The bill’s sponsors carefully crafted their bill and followed time-honored authorizing language. Their bill requires a Presidential nomination and Senate confirmation, relevant expertise, prohibitions on political activity, and independence from executive branch interference in investigations. It also authorizes the standard tools for obtaining information and “sunsets” the new entity by requiring Congressional reauthorization before January 1, 2025 or the repeal of the Affordable Care Act—a good habit for Congress to embrace. Finally, it requires a litany of reports on critically important topics that Levinson has ignored.
When the Senate Finance Committee and the House Ways and Means Committee hold hearings on this bill, they should specify that this new inspector general would have full authority to investigate whether Levinson and his office misled Congress. As just one example of the need for such investigations, as Obamacare lurched into operation, Levinson’s office stuck closely in its congressional testimony to deceptive HHS talking points implying that personal data of applicants magically disappeared once processed by HHS—talking points which were misleading, and which Levinson’s office knew were misleading.
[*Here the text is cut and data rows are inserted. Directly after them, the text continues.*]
-- ==== Sys2Proof/Machine/Cursor.lean ====
section
/-! DEFINITION. Append cursors over KV8 pages (02 R52-R54; 09 R230, R231; 12 R297-R304). -/
namespace Sys2Proof.Machine

/-! ## Records in memory -/

/-- A record of at most one line that a cursor instruction reads, in place (12 R300). -/
def curRead (c : Self) (va n : Nat) : Op Nat := do
  let (pa, leaf) ← translate c.who c.who.load va
  readPa c.who c.by_ c.who.load leaf pa va n

/-- Bytes of one line that a cursor instruction writes, at the home agent (12 R299). -/
def curWrite (c : Self) (va : Nat) (bs : List Byte) : Op Unit := do
  let (pa, leaf) ← translateWrite c.who .store va
  writePa c.who c.by_ leaf pa bs true

/-- The writes of a cursor instruction: every page is translated before the first byte is written. -/
def curWrites (c : Self) (ws : List (Nat × List Byte)) : Op Unit := do
  for (va, _) in ws do
    let _ ← translateWrite c.who .store va
  for (va, bs) in ws do
    curWrite c va bs

/-- A cursor of an instruction: its address, its record, and its place in the running strand's loop when it is listed there. -/
structure Cursor where
  va     : Nat
  rec_   : Nat
  listed : Option (Nat × Nat × Nat)      -- loop, strand, index
  deriving DecidableEq, Repr

def Cursor.open_ (k : Cursor) : Bool := bit k.rec_ 169
def Cursor.npages (k : Cursor) : Nat := fld k.rec_ 143 128
def Cursor.spec (k : Cursor) : Nat := fld k.rec_ 127 96
def Cursor.commit (k : Cursor) : Nat := fld k.rec_ 95 64
def Cursor.slotLog (k : Cursor) : Nat := fld k.rec_ 163 160
def Cursor.headsM1 (k : Cursor) : Nat := fld k.rec_ 168 164
def Cursor.spp (k : Cursor) : Nat := curSpp k.rec_
/-- Slots of the whole list. -/
def Cursor.cap (k : Cursor) : Nat := k.npages * k.spp
/-- Address of entry q of the page list. -/
def Cursor.entryVa (k : Cursor) (q : Nat) : Nat := curPlist k.rec_ + 64 * q

/-- The index of a cursor in the loop whose strand a thread runs (12 R300). -/
def State.listedCursor (s : State) (strand : Option (Nat × Nat)) (va : Nat) : Option (Nat × Nat × Nat) :=
  strand.bind fun (l, k) => ((s.loop? l).bind fun lp => lp.curIndex va).map fun i => (l, k, i)

/-- The cursor that a lane names; an unlisted one in a strand waits first, when asked to (09 R229, 12 R300). -/
def cursorOf (x : Dev) (c : LaneCtx) (waits : Bool) : Op (Self × Cursor) := do
  let self := (← get).self c.ref
  let va := c.srcWN x.a
  if va % 32 != 0 then throw (.fault (misalign 1 va))
  let listed := (← get).listedCursor self.strand va
  if waits && listed.isNone then awaitHead self.strand
  let r ← curRead self va 32
  pure (self, ⟨va, r, listed⟩)

/-- The next slot to be appended (12 R302). -/
def Cursor.next (k : Cursor) (s : State) : Nat :=
  match k.listed with
  | some (l, j, i) => ((s.loop? l).map fun lp => lp.nextSlotOf i j).getD k.spec
  | none => k.spec

/-- A strand that appends up to `last` beyond its owned slots waits until it is the non-speculative head; its verdict is then QUOTA
and the later strands are rejected (09 R230). -/
def ownSlots (self : Self) (k : Cursor) (last : Nat) : Op Unit := do
  match k.listed with
  | none => pure ()
  | some (l, j, i) =>
    match (← get).loop? l with
    | none => pure ()
    | some lp =>
      if lp.ownFirst i j + lp.curQ i ≤ last then
        if (← get).mustWait self.strand then throw (.hold .strand)
        modify fun s => if (lp.strand? j).any fun y => y.verdict == .quota then s else s.putVerdict l j .quota

/-! ## Descriptors and pages (02 R52, R53; 12 R299) -/

/-- The limits of a descriptor but for its page's alignment (02 R52, R53). -/
def descOk (d : Nat) : Bool :=
  let sl := fld d 131 128
  let heads := fld d 136 132 + 1
  let spp := 2 ^ (12 - sl)
  fld d 191 137 == 0 && decide (6 ≤ sl) && decide (sl ≤ 12) && heads == 2 ^ Nat.log2 heads && decide (16 ≤ 2 ^ sl / heads)
    && (spp == 64 || fld d 127 (64 + spp) == 0) && (heads == 32 || fld d 511 (192 + 10 * heads) == 0)

/-- The descriptor at an address, checked. -/
def readDesc (self : Self) (va : Nat) : Op Nat := do
  if va % 64 != 0 then throw (.fault { code := cILLEGAL_OP })
  let d ← curRead self va 64
  if fld d 11 0 != 0 then throw (.fault (misalign 1 (fld d 63 0)))
  if !descOk d then throw (.fault { code := cILLEGAL_OP })
  pure d

/-- A page as an instruction has it at hand: its index, its entry, its descriptor, and whether it has just been opened. -/
structure OpenPage where
  q     : Nat
  entry : Nat
  desc  : Nat
  fresh : Bool
  deriving DecidableEq, Repr

/-- The address of a page's descriptor. -/
def OpenPage.descVa (p : OpenPage) : Nat := fld p.entry 63 0

/-- Page q with its descriptor, opened where it is not (or where `force`); none stands for GEOMETRY. Nothing is written yet. -/
def openPage (self : Self) (k : Cursor) (q : Nat) (force : Bool) : Op (Option OpenPage) := do
  let e ← curRead self (k.entryVa q) 64
  let d ← readDesc self (fld e 63 0)
  if bit e 64 && !force then pure (some ⟨q, e, d, false⟩)
  else if fld d 131 128 != k.slotLog || fld d 136 132 != k.headsM1 then pure none
  else
    let below := min k.spp (k.commit - q * k.spp)
    let e := setFld e (127 + k.spp) 128 (2 ^ below - 1)
    let d := setFld d (63 + k.spp) 64 (fld d 127 64 % 2 ^ below)
    pure (some ⟨q, setFld (setFld e 511 192 (fld d 511 192)) 64 64 1, d, true⟩)

/-- What opening a page writes: its entry and the CLIP bits of its descriptor. -/
def OpenPage.writes (p : OpenPage) (k : Cursor) : List (Nat × List Byte) :=
  if p.fresh then [(p.descVa + 8, natBytes 8 (fld p.desc 127 64)), (k.entryVa p.q, natBytes 64 p.entry)] else []

/-! ## CUROPEN (12 R301) -/

def curopenOp (x : Dev) (c : LaneCtx) : Op LaneRes := do
  let (self, k) ← cursorOf x c true
  let code := fun (n : Nat) => resultN x.d n
  if k.listed.isSome then pure (code 4)
  else if fld k.rec_ 255 170 != 0 || k.npages == 0 || curPlist k.rec_ % 64 != 0 then pure (code 4)
  else
    let e0 ← curRead self (curPlist k.rec_) 64
    let d0 ← readDesc self (fld e0 63 0)
    let k := { k with rec_ := setFld (setFld k.rec_ 163 160 (fld d0 131 128)) 168 164 (fld d0 136 132) }
    if decide (k.cap < k.commit) then pure (code 4)
    else
      let p := k.commit / k.spp
      let first ← if p < k.npages then do
          match ← openPage self k p true with
          | none => pure none
          | some o => pure (some (o.writes k))
        else pure (some [])
      match first with
      | none => pure (code 5)
      | some ws =>
        let r := setFld (setFld (setFld k.rec_ 127 96 k.commit) 159 144 (min p (k.npages - 1))) 169 169 1
        let later := (List.range (k.npages - (p + 1))).map fun j => k.entryVa (p + 1 + j)
        let olds ← later.mapM fun va => do
          let e ← curRead self (va + 8) 8
          pure (va + 8, natBytes 8 (setFld e 0 0 0))
        curWrites self (olds ++ ws ++ [(k.va, natBytes 32 r)])
        modify fun s => if k.open_ then s.discardCurq self.who.tenant k.va fun n => decide (k.commit ≤ n) && decide (n < k.cap) else s
        pure (code 0)

/-! ## QAPP (02 R54, 12 R302) -/

/-- The byte that an append stores and its conditions; none for a value beyond the scale's range (02 R54). -/
def appendByte (scale : Nat) (v : FVal) : Option (Nat × Flags) :=
  match v, sc10Value scale with
  | .nan _, _ => some (0x7F, fNV)
  | _, none => some (0x7F, fNV)
  | .inf _, _ => none
  | .fin s m e, some (sk, sg) =>
    if m != 0 && !magLe m e (448 * sk) sg then none
    else some (quantise fmtE4M3 false false scale (.fin s m e))

def qappOp (x : Dev) (c : LaneCtx) : Op LaneRes := do
  if c.srcWN x.a % 32 != 0 then throw (.fault (misalign 1 (c.srcWN x.a)))
  let b := c.src x.b
  if b.tag != .f32 then throw (.fault { code := cTAG_MISMATCH })
  let (self, k) ← cursorOf x c true
  let t := k.next (← get)
  let e := c.srcN x.c
  if !k.open_ then pure (resultN x.d 1)
  else if k.cap ≤ t then pure (resultN x.d 3)
  else if 2 ^ k.slotLog ≤ e then pure (resultN x.d 2)
  else
    ownSlots self k t
    match ← openPage self k (t / k.spp) false with
    | none => pure (resultN x.d 5)
    | some p =>
      let h := e * (k.headsM1 + 1) / 2 ^ k.slotLog
      let v := fmtF32.value b.val.toNat
      let a := fld p.desc 63 0 + t % k.spp * 2 ^ k.slotLog + e
      let done := fun (y : Nat) (fl : Flags) (p : OpenPage) => do
        let clip := if p.fresh then [] else [(p.descVa + 8, natBytes 8 (fld p.desc 127 64))]
        curWrites self ((if fl == fCLIP then clip else []) ++ p.writes k ++ [(a, natBytes 1 y)])
        let w := (← get).watchHit c.ref 61 a 1
        pure (LaneRes.withAfter (.done { regs := [(x.d, codeReg 0)], flags := fl }) w)
      match appendByte (fld p.entry (192 + 10 * h + 9) (192 + 10 * h)) v with
      | some (y, fl) => done y fl p
      | none =>
        if bit x.m 0 then throw (.fault { code := cSCALE_CLIP })
        done (if v.sign then 0xFE else 0x7E) fCLIP { p with desc := setFld p.desc (64 + t % k.spp) (64 + t % k.spp) 1 }

/-! ## CURADV (12 R303) -/

/-- The pages of slots t to t + n - 1 opened with those slots ready; none stands for GEOMETRY. -/
def closePages (self : Self) (k : Cursor) (t n : Nat) : List Nat → Op (Option (List (Nat × List Byte)))
  | [] => pure (some [])
  | q :: qs => do
    match ← openPage self k q false with
    | none => pure none
    | some p =>
      let lo := max t (q * k.spp) - q * k.spp
      let hi := min (t + n) ((q + 1) * k.spp) - q * k.spp
      let e := setFld p.entry 191 128 (fld p.entry 191 128 ||| (2 ^ hi - 2 ^ lo))
      match ← closePages self k t n qs with
      | none => pure none
      | some ws =>
        pure (some ((if p.fresh then [(p.descVa + 8, natBytes 8 (fld p.desc 127 64))] else []) ++ (k.entryVa q, natBytes 64 e) :: ws))

def curadvOp (x : Dev) (c : LaneCtx) : Op LaneRes := do
  let (self, k) ← cursorOf x c true
  let t := k.next (← get)
  let n := c.srcN x.b
  if !k.open_ then pure (resultN x.d 1)
  else if n == 0 then pure (resultN x.d 0)
  else if k.cap < t + n then pure (resultN x.d 3)
  else
    ownSlots self k (t + n - 1)
    match ← closePages self k t n ((List.range ((t + n - 1) / k.spp + 1 - t / k.spp)).map (t / k.spp + ·)) with
    | none => pure (resultN x.d 5)
    | some ws =>
      let s ← get
      let spec := match k.listed with
        | none => t + n
        | some (l, j, i) =>
          ((s.loop? l).map fun lp =>
            (lp.updStrand j fun y => { y with nextSlot := y.nextSlot.set i (y.nextSlot.getD i 0 + n) }).specSlot i).getD (t + n)
      let r := setFld (setFld k.rec_ 127 96 spec) 159 144 (min (spec / k.spp) (k.npages - 1))
      let r := if k.listed.isSome then r else setFld r 95 64 (t + n)
      curWrites self (ws ++ [(k.va, natBytes 32 r)])
      match k.listed with
      | some (l, j, i) => modify fun s => s.updStrand l j fun y => { y with nextSlot := y.nextSlot.set i (y.nextSlot.getD i 0 + n) }
      | none => pure ()
      modify fun s => s.releaseCurq self.who.tenant k.va
      pure (resultN x.d 0)

/-! ## CURQ (12 R304) -/

/-- READY and CLIP of a slot. -/
def slotBits (self : Self) (k : Cursor) (slot : Nat) (clip : Bool) : Op Bool := do
  if k.cap ≤ slot then pure false
  else
    let e ← curRead self (k.entryVa (slot / k.spp)) 64
    if clip then
      let d ← curRead self (alignDown (fld e 63 0) 64) 64
      pure (bit d (64 + slot % k.spp))
    else pure (bit e 64 && bit e (128 + slot % k.spp))

def curqOp (x : Dev) (c : LaneCtx) : Op LaneRes := do
  let (self, k) ← cursorOf x c false
  let slot := c.srcN x.b
  match fld x.m 11 9 with
  | 0 => pure (resultN x.d k.commit)
  | 1 => pure (resultN x.d (k.next (← get)))
  | 2 => pure (resultN x.d (fld k.rec_ 159 144))
  | 3 => let r ← slotBits self k slot false; pure (resultN x.d (b2n r))
  | 4 => let r ← slotBits self k slot false; pure (if r then resultN x.d 1 else .wait (.curq k.va slot x.d))
  | _ => let r ← slotBits self k slot true; pure (resultN x.d (b2n r))

/-! ## Meanings -/

def execCuropen (x : Dev) (s : State) : Host.Outcome State Fault Refusal := .next (runOp x (curopenOp x) s)
def execCuradv (x : Dev) (s : State) : Host.Outcome State Fault Refusal := .next (runOp x (curadvOp x) s)
def execCurq (x : Dev) (s : State) : Host.Outcome State Fault Refusal := .next (runOp x (curqOp x) s)
def execQapp (x : Dev) (s : State) : Host.Outcome State Fault Refusal := .next (runOp x (qappOp x) s)

end Sys2Proof.Machine
end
The bill should also clarify that the new entity has authority sufficient to investigate instances of prosecutorial misconduct at Justice, such as whether the close personal ties between former Massachusetts governor Deval Patrick and President Obama caused a delay in the federal criminal investigation of the implementation of Obamacare in Massachusetts. Investigations spurred by similar, if arguably less egregious, facts began about a year earlier in Oregon and Maryland. In Massachusetts, however, the Justice Department and HHS inspector general Levinson waited until just days after Patrick left office to commence their work—a fact pattern that simply does not pass the smell test.
Finally, the statute should be clear that the new inspector general should be more than just a financial watchdog. As Obamacare bloated, HHS rejected its early inclination to destroy personal records after each enrollment season because it decided to use those data in studies to make the case for its agenda; thousands of unmonitored researchers and advocates inside and outside of HHS now use the MIDAS data base to thwart reform of Obamacare. Those of us who have used healthcare.gov never consented to this hijacking of our personal data, but the HHS Inspector General has said and done nothing about these Privacy Act violations. Moreover, the HHS Inspector General has failed to conduct audits or studies that would evaluate any aspect of Obamacare’s implementation in a serious way.
President Obama has reneged on his campaign promises about increasing government transparency—the truth is that he has moved us backwards. For Obamacare to survive in anything near its current incarnation, its supporters need to withhold information to prevent its opponents from making their case. If we are to have a full and fair debate about the future of health care in America, we need a fully empowered inspector general to have access to those facts. Senator Roberts and Congressman Roskam have offered an important first step in that direction.
Michael Astrue is a former HHS general counsel and commissioner of social security.